* Exercise *
Exactly reproduce each of the entries shown below.

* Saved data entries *

++++

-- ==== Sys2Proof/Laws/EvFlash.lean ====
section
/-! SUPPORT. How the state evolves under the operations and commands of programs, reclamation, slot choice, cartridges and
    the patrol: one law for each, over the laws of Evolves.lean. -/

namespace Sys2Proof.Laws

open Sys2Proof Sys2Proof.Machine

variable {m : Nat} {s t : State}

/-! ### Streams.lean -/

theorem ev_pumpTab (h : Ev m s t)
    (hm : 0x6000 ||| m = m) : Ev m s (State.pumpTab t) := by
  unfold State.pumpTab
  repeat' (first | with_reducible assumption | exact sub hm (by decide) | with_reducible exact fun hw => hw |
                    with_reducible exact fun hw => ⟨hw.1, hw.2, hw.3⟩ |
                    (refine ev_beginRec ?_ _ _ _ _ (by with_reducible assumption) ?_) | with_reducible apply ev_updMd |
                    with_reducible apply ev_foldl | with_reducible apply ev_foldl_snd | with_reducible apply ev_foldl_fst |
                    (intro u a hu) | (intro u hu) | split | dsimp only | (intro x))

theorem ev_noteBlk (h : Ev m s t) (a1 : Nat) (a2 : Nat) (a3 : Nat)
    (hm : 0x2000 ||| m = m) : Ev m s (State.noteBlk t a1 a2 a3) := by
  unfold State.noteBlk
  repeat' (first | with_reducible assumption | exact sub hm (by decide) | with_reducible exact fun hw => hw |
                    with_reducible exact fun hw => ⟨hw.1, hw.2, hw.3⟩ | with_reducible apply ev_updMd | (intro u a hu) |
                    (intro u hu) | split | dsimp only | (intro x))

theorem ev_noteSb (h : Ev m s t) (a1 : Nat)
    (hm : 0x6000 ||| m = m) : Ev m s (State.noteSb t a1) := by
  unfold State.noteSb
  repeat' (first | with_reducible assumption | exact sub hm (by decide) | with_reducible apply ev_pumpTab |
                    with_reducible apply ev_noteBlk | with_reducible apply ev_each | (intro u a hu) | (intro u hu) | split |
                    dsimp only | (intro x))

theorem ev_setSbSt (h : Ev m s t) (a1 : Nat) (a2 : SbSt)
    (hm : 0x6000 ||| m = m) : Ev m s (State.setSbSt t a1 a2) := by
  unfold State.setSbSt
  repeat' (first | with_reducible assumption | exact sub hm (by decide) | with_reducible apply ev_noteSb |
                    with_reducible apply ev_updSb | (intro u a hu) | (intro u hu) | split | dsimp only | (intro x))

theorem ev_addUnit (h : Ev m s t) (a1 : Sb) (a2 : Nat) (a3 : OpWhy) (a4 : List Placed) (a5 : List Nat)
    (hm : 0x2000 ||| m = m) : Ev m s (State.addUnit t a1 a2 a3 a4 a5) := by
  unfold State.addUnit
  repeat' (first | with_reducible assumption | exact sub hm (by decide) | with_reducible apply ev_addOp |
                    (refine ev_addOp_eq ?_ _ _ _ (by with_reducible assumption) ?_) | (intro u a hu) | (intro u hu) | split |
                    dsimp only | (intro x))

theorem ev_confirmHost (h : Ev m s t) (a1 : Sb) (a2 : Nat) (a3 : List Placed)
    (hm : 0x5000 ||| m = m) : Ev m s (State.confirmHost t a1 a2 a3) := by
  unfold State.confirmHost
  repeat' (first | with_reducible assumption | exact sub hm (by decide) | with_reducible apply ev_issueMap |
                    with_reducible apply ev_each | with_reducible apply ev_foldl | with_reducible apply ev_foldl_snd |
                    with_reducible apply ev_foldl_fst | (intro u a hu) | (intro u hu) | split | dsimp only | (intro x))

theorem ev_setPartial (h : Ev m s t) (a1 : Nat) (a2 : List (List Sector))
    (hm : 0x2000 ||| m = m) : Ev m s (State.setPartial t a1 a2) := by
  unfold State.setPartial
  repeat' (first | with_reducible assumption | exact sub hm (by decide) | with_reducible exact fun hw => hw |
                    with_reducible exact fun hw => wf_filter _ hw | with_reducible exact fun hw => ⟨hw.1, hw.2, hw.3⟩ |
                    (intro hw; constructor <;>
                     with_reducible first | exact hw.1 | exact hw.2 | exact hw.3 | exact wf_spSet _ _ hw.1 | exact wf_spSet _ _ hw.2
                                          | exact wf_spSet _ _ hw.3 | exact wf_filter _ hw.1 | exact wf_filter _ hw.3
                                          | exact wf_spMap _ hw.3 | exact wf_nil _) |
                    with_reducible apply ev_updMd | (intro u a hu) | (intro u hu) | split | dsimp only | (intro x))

++++

* Response to this task *
-- ==== Sys2Proof/Laws/EvFlash.lean ====
section
/-! SUPPORT. How the state evolves under the operations and commands of programs, reclamation, slot choice, cartridges and
    the patrol: one law for each, over the laws of Evolves.lean. -/

namespace Sys2Proof.Laws

open Sys2Proof Sys2Proof.Machine

variable {m : Nat} {s t : State}

/-! ### Streams.lean -/

theorem ev_pumpTab (h : Ev m s t)
    (hm : 0x6000 ||| m = m) : Ev m s (State.pumpTab t) := by
  unfold State.pumpTab
  repeat' (first | with_reducible assumption | exact sub hm (by decide) | with_reducible exact fun hw => hw |
                    with_reducible exact fun hw => ⟨hw.1, hw.2, hw.3⟩ |
                    (refine ev_beginRec ?_ _ _ _ _ (by with_reducible assumption) ?_) | with_reducible apply ev_updMd |
                    with_reducible apply ev_foldl | with_reducible apply ev_foldl_snd | with_reducible apply ev_foldl_fst |
                    (intro u a hu) | (intro u hu) | split | dsimp only | (intro x))

theorem ev_noteBlk (h : Ev m s t) (a1 : Nat) (a2 : Nat) (a3 : Nat)
    (hm : 0x2000 ||| m = m) : Ev m s (State.noteBlk t a1 a2 a3) := by
  unfold State.noteBlk
  repeat' (first | with_reducible assumption | exact sub hm (by decide) | with_reducible exact fun hw => hw |
                    with_reducible exact fun hw => ⟨hw.1, hw.2, hw.3⟩ | with_reducible apply ev_updMd | (intro u a hu) |
                    (intro u hu) | split | dsimp only | (intro x))

theorem ev_noteSb (h : Ev m s t) (a1 : Nat)
    (hm : 0x6000 ||| m = m) : Ev m s (State.noteSb t a1) := by
  unfold State.noteSb
  repeat' (first | with_reducible assumption | exact sub hm (by decide) | with_reducible apply ev_pumpTab |
                    with_reducible apply ev_noteBlk | with_reducible apply ev_each | (intro u a hu) | (intro u hu) | split |
                    dsimp only | (intro x))

theorem ev_setSbSt (h : Ev m s t) (a1 : Nat) (a2 : SbSt)
    (hm : 0x6000 ||| m = m) : Ev m s (State.setSbSt t a1 a2) := by
  unfold State.setSbSt
  repeat' (first | with_reducible assumption | exact sub hm (by decide) | with_reducible apply ev_noteSb |
                    with_reducible apply ev_updSb | (intro u a hu) | (intro u hu) | split | dsimp only | (intro x))

theorem ev_addUnit (h : Ev m s t) (a1 : Sb) (a2 : Nat) (a3 : OpWhy) (a4 : List Placed) (a5 : List Nat)
    (hm : 0x2000 ||| m = m) : Ev m s (State.addUnit t a1 a2 a3 a4 a5) := by
  unfold State.addUnit
  repeat' (first | with_reducible assumption | exact sub hm (by decide) | with_reducible apply ev_addOp |
                    (refine ev_addOp_eq ?_ _ _ _ (by with_reducible assumption) ?_) | (intro u a hu) | (intro u hu) | split |
                    dsimp only | (intro x))

theorem ev_confirmHost (h : Ev m s t) (a1 : Sb) (a2 : Nat) (a3 : List Placed)
    (hm : 0x5000 ||| m = m) : Ev m s (State.confirmHost t a1 a2 a3) := by
  unfold State.confirmHost
  repeat' (first | with_reducible assumption | exact sub hm (by decide) | with_reducible apply ev_issueMap |
                    with_reducible apply ev_each | with_reducible apply ev_foldl | with_reducible apply ev_foldl_snd |
                    with_reducible apply ev_foldl_fst | (intro u a hu) | (intro u hu) | split | dsimp only | (intro x))

theorem ev_setPartial (h : Ev m s t) (a1 : Nat) (a2 : List (List Sector))
    (hm : 0x2000 ||| m = m) : Ev m s (State.setPartial t a1 a2) := by
  unfold State.setPartial
  repeat' (first | with_reducible assumption | exact sub hm (by decide) | with_reducible exact fun hw => hw |
                    with_reducible exact fun hw => wf_filter _ hw | with_reducible exact fun hw => ⟨hw.1, hw.2, hw.3⟩ |
                    (intro hw; constructor <;>
                     with_reducible first | exact hw.1 | exact hw.2 | exact hw.3 | exact wf_spSet _ _ hw.1 | exact wf_spSet _ _ hw.2
                                          | exact wf_spSet _ _ hw.3 | exact wf_filter _ hw.1 | exact wf_filter _ hw.3
                                          | exact wf_spMap _ hw.3 | exact wf_nil _) |
                    with_reducible apply ev_updMd | (intro u a hu) | (intro u hu) | split | dsimp only | (intro x))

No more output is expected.